Без внутренней свободы – нельзя мыслить. Шестидесятники – последнее поколение свободных людей. Подобное утверждение кажется предвзятым. Но я говорю о той свободе, которая рождается из духовного сопротивления. Тут свобода – не дана, она «производится» – так же, как растения производят в ходе своей жизнедеятельности кислород. А другая свобода, та, которая дана извне, – предполагает умение ею «пользоваться», максимально извлекая все возможности. И в этом мире пользователей, потребителей свободы – парадоксальным образом чувствуешь себя менее свободным, чем в прежние, не лучшие времена. Внутренняя свобода предполагала императив бытия личностью. В мире потребителей свобод – презумпция безличности. Тогда свободное слово было высказыванием, поступком. Сейчас его, твоё личное слово – не услышат, не заметят! Его заглушит надрывно политизированный шум времени.

«Погружённость в политику – состояние, при котором у нас одновременно и тошнит, и чешется, и чешется и тошнит…» Живя в сегодняшней Украине – можно ли этой погружённости в политику избежать? Потому и уехал. Но куда уехать от ситуации ненужности личности?

В перечне своих «страхов» автор почему-то не упоминает самого известного детского страха темноты. В темноте – отказывает наше обычное чувственное зрение. Но, м.б., не случайно мы порой наделяем слепых каким-то особым зрением? И даже даром прозрения? Да и философ видит истину особым «умным зрением», умозрением. Тому же, кто занимается нравственной философией – необходимо нравственное зрение. И не связано ли оно со способностью видеть не только ближние, но и дальние последствия поступков? Философ Виктор Малахов и по поводу первого Майдана выразился нелицеприятно, – вслух, в философской статье высказался. А уж по поводу второго – и вовсе отказался поддерживать «официальную точку зрения». Не захотел свободомыслие подменить идеологическим единомыслием.

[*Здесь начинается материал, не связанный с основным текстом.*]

-- ==== Sys2Proof/Decode.lean ====
section
/-! DEFINITION. The decoder, total on any list of instruction words (R140, R141, R150-R172 and the opcode table), and
after it the encoder, written from the same encodings. The operation word is taken apart once, into five fields that
suffice for every row: line 15-12, `r9` 11-9, `op` 8-6, `mode` 5-3, `reg` 2-0. -/

namespace Sys2Proof

/-- Why no instruction could be read: it needs another word, or no row of the opcode table matches. -/
inductive ParseStop where
  | more
  | bad
  deriving DecidableEq, Repr

/-- A value read, and the words left. -/
abbrev Got (α : Type) := α × List Word

/-- What a parser answers. -/
abbrev Parse (β : Type) := Except ParseStop β

/-- What the decoder answers: an instruction and the words it left, or the wish for another word. -/
inductive DecodeResult where
  | instr (i : Instr) (rest : List Word)
  | more
  deriving DecidableEq, Repr

/-! ## Fields and extension words -/

/-- Bits `lo + n - 1` to `lo` of a word. -/
def field (w : Word) (lo n : Nat) : BitVec n := w.extractLsb' lo n

/-- High-order word first (R147). -/
def longOfWords (hi lo : Word) : Long := hi ++ lo

/-- High-order half of a long word. -/
def hiWord (v : Long) : Word := v.extractLsb' 16 16

/-- Low-order half of a long word. -/
def loWord (v : Long) : Word := v.extractLsb' 0 16

/-- One extension word. -/
def getWord : List Word → Parse (Got Word)
  | w :: ws => .ok (w, ws)
  | [] => .error .more

/-- Two extension words, high-order first. -/
def getLong (ws : List Word) : Parse (Got Long) := do
  let (hi, ws) ← getWord ws
  let (lo, ws) ← getWord ws
  .ok (longOfWords hi lo, ws)

/-- Refuses where the table's `where` condition fails. -/
def need (c : Bool) : Parse Unit := if c then .ok () else .error .bad

/-- An immediate operand (R147): a byte is the low half of its word, the high half is ignored. -/
def getImm (sz : Size) (ws : List Word) : Parse (Got Long) :=
  match sz with
  | .b => do
    let (w, ws) ← getWord ws
    .ok ((field w 0 8).setWidth 32, ws)
  | .w => do
    let (w, ws) ← getWord ws
    .ok (w.setWidth 32, ws)
  | .l => getLong ws

/-- A displacement of the size a 2-bit code gives: 1 null, 2 word, 3 long; 0 is reserved (R157). -/
def getDisp (code : BitVec 2) (ws : List Word) : Parse (Got Disp) :=
  match code.toNat with
  | 1 => .ok (.null, ws)
  | 2 => do
    let (d, ws) ← getWord ws
    .ok (.word d, ws)
  | 3 => do
    let (d, ws) ← getLong ws
    .ok (.long d, ws)
  | _ => .error .bad

/-- The indirection and outer displacement I/IS selects (R157). -/
def getIndirect (is : Bool) (iis : BitVec 3) (ws : List Word) : Parse (Got Indirect) :=
  if iis = 0#3 then .ok (.none, ws)
  else if iis.extractLsb' 2 1 = 0#1 then do
    let (od, ws) ← getDisp (iis.extractLsb' 0 2) ws
    .ok (.pre od, ws)
  else if is then .error .bad
  else do
    let (od, ws) ← getDisp (iis.extractLsb' 0 2) ws
    .ok (.post od, ws)

/-- The index operand's fields of a brief or full format extension word (R156, R157). -/
def indexOperand (w : Word) : XIndex :=
  { rn := field w 12 4, long := w.getLsbD 11, scale := field w 9 2 }

/-- A brief (bit 8 clear) or full format extension word and its displacements (R156, R157). DESIGN CHOICE (log 32): of a
full format word's reserved values (R164), those of BD SIZE and bit 3 are refused before any word after it is fetched,
those of I/IS after the base displacement. -/
def getIndex (ws : List Word) : Parse (Got Index) := do
  let (w, ws) ← getWord ws
  if w.getLsbD 8 = false then
    .ok (.brief (indexOperand w) (field w 0 8), ws)
  else do
    let _ ← need (!w.getLsbD 3)
    let (bd, ws) ← getDisp (field w 4 2) ws
    let (ind, ws) ← getIndirect (w.getLsbD 6) (field w 0 3) ws
    .ok (.full (indexOperand w) (w.getLsbD 7) (w.getLsbD 6) bd ind, ws)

Листая книгу, я наткнулся на формулу «бунт против бунта». Странная это вещь, делающая человека страшно одиноким. Ты знаешь, что и иные из окружающих думают так же – но вслух говорят другое. А ты смириться не можешь – да и ведь изменить ничего не можешь. Но не можешь и изменить себе.

Но и бунт против бунта – всего лишь ступенька, зовущая подняться выше. Пока ты бунтуешь – ты не свободен и от своего собственного бунта. Предвзятость – в том числе и политическая – ослепляет. А подняться выше – это ведь на какую-то страшную высоту надо взойти, выйти за пределы заданных нам исторически пространства и времени. Постмодернизм абсолютизирует Современность, а заодно и релятивизм. Вместо черно-белой картинки – тысячи оттенков серого. Не до ясности. Но избежать хотя бы «помрачения разума». Не будучи во всём согласен с автором, не хочу спорить о политике. Но не могу не разделить с ним боль от того, что война государств – превращается в войну языков и культур. Мне и самому в досаде не раз хотелось сказать: чума на оба ваши дома! Но ведь оба дома – родные. Сколько ни говори о свободе – её не прибавится. Но свободу можно явить – в лице, в слове. Только не пройти бы мимо лица! Человек, много лет преподававший этику и написавший учебник, выдержавший не одно издание, самый популярный учебник этики в Украине – совершил этический поступок, так сказать, подтвердивший его право на разговор о нравственности. Этический, а не одномерно-политический. Прозреть сквозь мрак и хаос эпохи – нравственный порядок. Он ни на чём не держится. Он как лестница в небо, которая непонятно почему не падает – разве что её держит незримая рука вверху. А может, на тебе держится – пока ты по этой лестнице поднимаешься. А прекратил рискованное восхождение – она может упасть.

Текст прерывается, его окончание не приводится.